51 Cal.App.5th 134
Cal. Ct. App.2020Background
- Petitioner Dyjuan Bullock was charged March 3, 2020; arraigned March 4, pleaded not guilty, and did not waive the 10-court-day right under Penal Code §859b. Preliminary hearing set for March 16.
- On March 13 the Contra Costa Superior Court announced closure of courthouses March 16–April 1 and (mistakenly) treated those days as "holidays" for computing timelines; the Chief Justice issued an order that extended §859b from 10 to 15 court days only for deadlines expiring Mar 16–Apr 1.
- The preliminary hearing did not occur by the 10- or 15-court-day deadlines. Petitioner moved to dismiss under §859b on March 30.
- The Chief Justice later issued a statewide March 30 order authorizing extension to 30 court days; the Superior Court held Bullock’s preliminary hearing April 9 and denied his §859b dismissal request, finding pandemic conditions constituted good cause to continue.

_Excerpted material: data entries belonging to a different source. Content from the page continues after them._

-- ==== Sys2Proof/Tests/Slice0.lean ====
section
/-! SUPPORT. Small tests, expected values from 95_test_vectors, and for every statement with hypotheses a concrete state
and operands that meet them all (`witness_<Name>`). -/

namespace Sys2Proof.Tests
open Sys2Proof.Machine Sys2Proof.Slice0

-- one theorem after another: elaborated side by side, their evaluations take a thread and its stack each
set_option Elab.async false

/-! ## Decoding (V-ENC-1), each word written out as RSVD, KSEL, OPCODE -/

theorem test_decode_control : decode 0b00000000000000000000000_0_00000000#32 = .ok .nop ∧
    decode 0b00000000000000000000000_0_00001111#32 = .ok .run := by decide

theorem test_decode_conv : decode 0b00000000000000000000000_0_00000001#32 = .ok .convX ∧
    decode 0b00000000000000000000000_1_00000001#32 = .ok .convY := by decide

theorem test_decode_descale : decode 0b00000000000000000000000_0_00000010#32 = .ok .descaleX ∧
    decode 0b00000000000000000000000_1_00000010#32 = .ok .descaleY ∧
    decode 0b00000000000000000000000_0_00000011#32 = .ok .grad := by decide

theorem test_decode_gradient : decode 0b00000000000000000000000_0_00000100#32 = .ok .mag ∧
    decode 0b00000000000000000000000_0_00000101#32 = .ok .dir := by decide

theorem test_decode_nms_hyst : decode 0b00000000000000000000000_0_00000110#32 = .ok .nms ∧
    decode 0b00000000000000000000000_0_00000111#32 = .ok .hyst := by decide

theorem test_decode_bytes : decodeBytes [1#8, 1#8, 0#8, 0#8, 9#8] = .ok (.convY, [9#8]) ∧
    decodeBytes [1#8, 1#8, 0#8] = .error .tooShort ∧ decodeTableWord 32 0x102 = some .descaleY := by decide

/-! ## Ill-formed words, one group for each check of WellFormed.lean (R95, V-ENC-1) -/

theorem test_opcode_check : [0x08#32, 0x0E#32, 0x10#32, 0xFF#32].all (fun w =>
    Word.opcodeKnown w == false && Word.kselOk w == true && Word.rsvdOk w == true && Word.wellFormed w == false &&
      decode w matches .error .reservedOpcode) = true := by decide

theorem test_ksel_check : [0x100#32, 0x103#32, 0x107#32, 0x10F#32].all (fun w =>
    Word.opcodeKnown w == true && Word.kselOk w == false && Word.rsvdOk w == true && Word.wellFormed w == false &&
      decode w matches .error .kselNotAllowed) = true := by decide

theorem test_rsvd_check : [0x201#32, 0x80000001#32].all (fun w =>
    Word.opcodeKnown w == true && Word.kselOk w == true && Word.rsvdOk w == false && Word.wellFormed w == false &&
      decode w matches .error .reservedBits) = true := by decide

/-! ## Small states -/

/-- What a step gives, held against a test; a stop fails it. -/
def after (o : Host.Outcome State Fault Refusal) (f : State → Bool) : Bool :=
  match o with
  | .next t => f t
  | .fault _ => false
  | .refused _ => false

/-- Parameter values. -/
def pars (h w n sf : Nat) : ParamRegs :=
  { imgH := BitVec.ofNat 16 h, imgW := BitVec.ofNat 16 w, ksize := BitVec.ofNat 8 n, scale := BitVec.ofNat 16 sf,
    thHi := 100#32, thLo := 50#32 }

/-- An idle CEC with live parameters. -/
def idle (p : ParamRegs) : State := { State.reset with live := p }

/-- A CEC running command `i`, with `st` left to run. -/
def busyAt (i : Instr) (st : List Stage) (p : ParamRegs) : State :=
  { State.reset with
    cmd := encode i
    stages := st
    latched := p
    status := { Status.reset with busy := true, stage := firstCode st } }

/-- Elements of a buffer, unsigned. -/
def fill (s : State) (b : Buf) (vals : List Nat) : State := s.writeRegion b vals

/-- Elements of an i32 buffer. -/
def fillInts (s : State) (b : Buf) (vals : List Int) : State := s.writeRegion b (vals.map pattern32)

/-! ## The engine steps -/

/-- V-CTL-2's rule for a single stage: BUSY falls, DONE rises. -/
theorem test_nop_done : after (exec .nop (busyAt .nop [.none] (pars 0 0 0 0))) (fun t =>
    t.status.toWord == 0x2#32 && t.mem == []) = true := by decide +kernel

/-- V-CONV-3: correlation, kernel not flipped. -/
theorem test_convX_not_flipped :
    after (exec .convX (fillInts (fill (busyAt .convX [.convX] (pars 3 3 3 255)) .img [10, 20, 30, 40, 50, 60, 70, 80, 90])
      .kx [1, 0, -1, 2, 0, -2, 1, 0, -1])) (fun t =>
      t.elemInts .cx 9 == [-90, -60, 90, -200, -80, 200, -210, -60, 210] && t.status.toWord == 0x102#32) = true := by
  decide +kernel

/-- V-CONV-5: the sum leaves 32 bits. -/
theorem test_convX_overflow :
    after (exec .convX (fillInts (fill (busyAt .convX [.convX] (pars 1 1 1 255)) .img [255]) .kx [2147483647])) (fun t =>
      t.elemInts .cx 1 == [2147483393] && t.status.toWord == 0x112#32) = true := by decide +kernel

/-- V-CONV-2, with KY and CY. -/
theorem test_convY_scales :
    after (exec .convY (fillInts (fill (busyAt .convY [.convY] (pars 2 2 1 255)) .img [1, 2, 3, 4]) .ky [5])) (fun t =>
      t.elemInts .cy 4 == [5, 10, 15, 20] && t.status.toWord == 0x202#32) = true := by decide +kernel

/-- V-CONV-4, with KY and CY: a kernel larger than the image. -/
theorem test_convY_large_kernel :
    after (exec .convY (fillInts (fill (busyAt .convY [.convY] (pars 2 2 5 255)) .img [1, 2, 3, 4]) .ky
      (List.replicate 25 1))) (fun t => t.elemInts .cy 4 == [10, 10, 10, 10]) = true := by decide +kernel

/-- V-DESC-1, SF = 2: ties go away from zero. -/
theorem test_descaleX_ties :
    after (exec .descaleX (fillInts (busyAt .descaleX [.descaleX] (pars 2 3 0 2)) .cx [3, -3, 1, -1, 5, -5])) (fun t =>
      t.elemInts .fx 6 == [2, -2, 1, -1, 3, -3] && t.status.toWord == 0x302#32) = true := by decide +kernel

/-- V-DESC-1, SF = 65535: just below and just above a half. -/
theorem test_descaleX_extremes :
    after (exec .descaleX (fillInts (busyAt .descaleX [.descaleX] (pars 1 2 0 65535)) .cx [2147483647, -2147483648]))
      (fun t => t.elemInts .fx 2 == [32768, -32769]) = true := by decide +kernel

/-- V-DESC-1, SF = 255. -/
theorem test_descaleY_rounds :
    after (exec .descaleY (fillInts (busyAt .descaleY [.descaleY] (pars 1 4 0 255)) .cy [-30600, 127, 128, -128])) (fun t =>
      t.elemInts .fy 4 == [-120, 0, 1, -1] && t.status.toWord == 0x302#32) = true := by decide +kernel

- This Court held (1) a writ under Gov. Code §871.6 was the proper vehicle to challenge an §859b continuance, (2) the Superior Court abused its discretion because it made no particularized showing linking COVID-19 conditions to an inability to hold Bullock’s preliminary hearing by the statutory deadline, and (3) although dismissal would have been required, Bullock’s petition here was dismissed as moot after he pled to a charge pursuant to a negotiated disposition.
Issues
| Issue | Bullock (plaintiff) | People / Superior Court (defendant) | Held |
|---|---|---|---|
| Proper procedural vehicle to review alleged §859b violation | Writ under §871.6 in superior court (and then appellate review) is proper | §995 motion to set aside information is appropriate | §871.6 writ procedure is proper for reviewing §859b continuance decisions |
| Whether dismissal remedy may still be imposed if preliminary hearing later occurred | Dismissal under §859b remains available even after hearing | Dismissal unnecessary if hearing later held | Dismissal sanction can still apply after a preliminary hearing (Ramos principle affirmed) |
| Whether pandemic conditions alone show good cause to continue preliminary hearing past the extended period | No — must show particularized nexus between pandemic conditions and inability to hold that specific hearing | Yes — pandemic and related court closures/health risks justified continuance | Court abused discretion: general pandemic statements without a specific nexus are insufficient to show good cause |
| Whether Superior Court could treat closure days as holidays or rely on Chief Justice orders to excuse delay | Court erred in treating closure days as holidays for §859b and misapplied orders | Court relied on Chief Justice orders and emergency conditions to justify delay | Superior Court misapplied the March orders (§859b was not deemed a holiday), and its later good-cause finding lacked particularized support |
Key Cases Cited
- People v. Ramos, 146 Cal.App.4th 719 (Ct. App. 2006) (dismissal sanction under §859b may apply even after a later preliminary hearing)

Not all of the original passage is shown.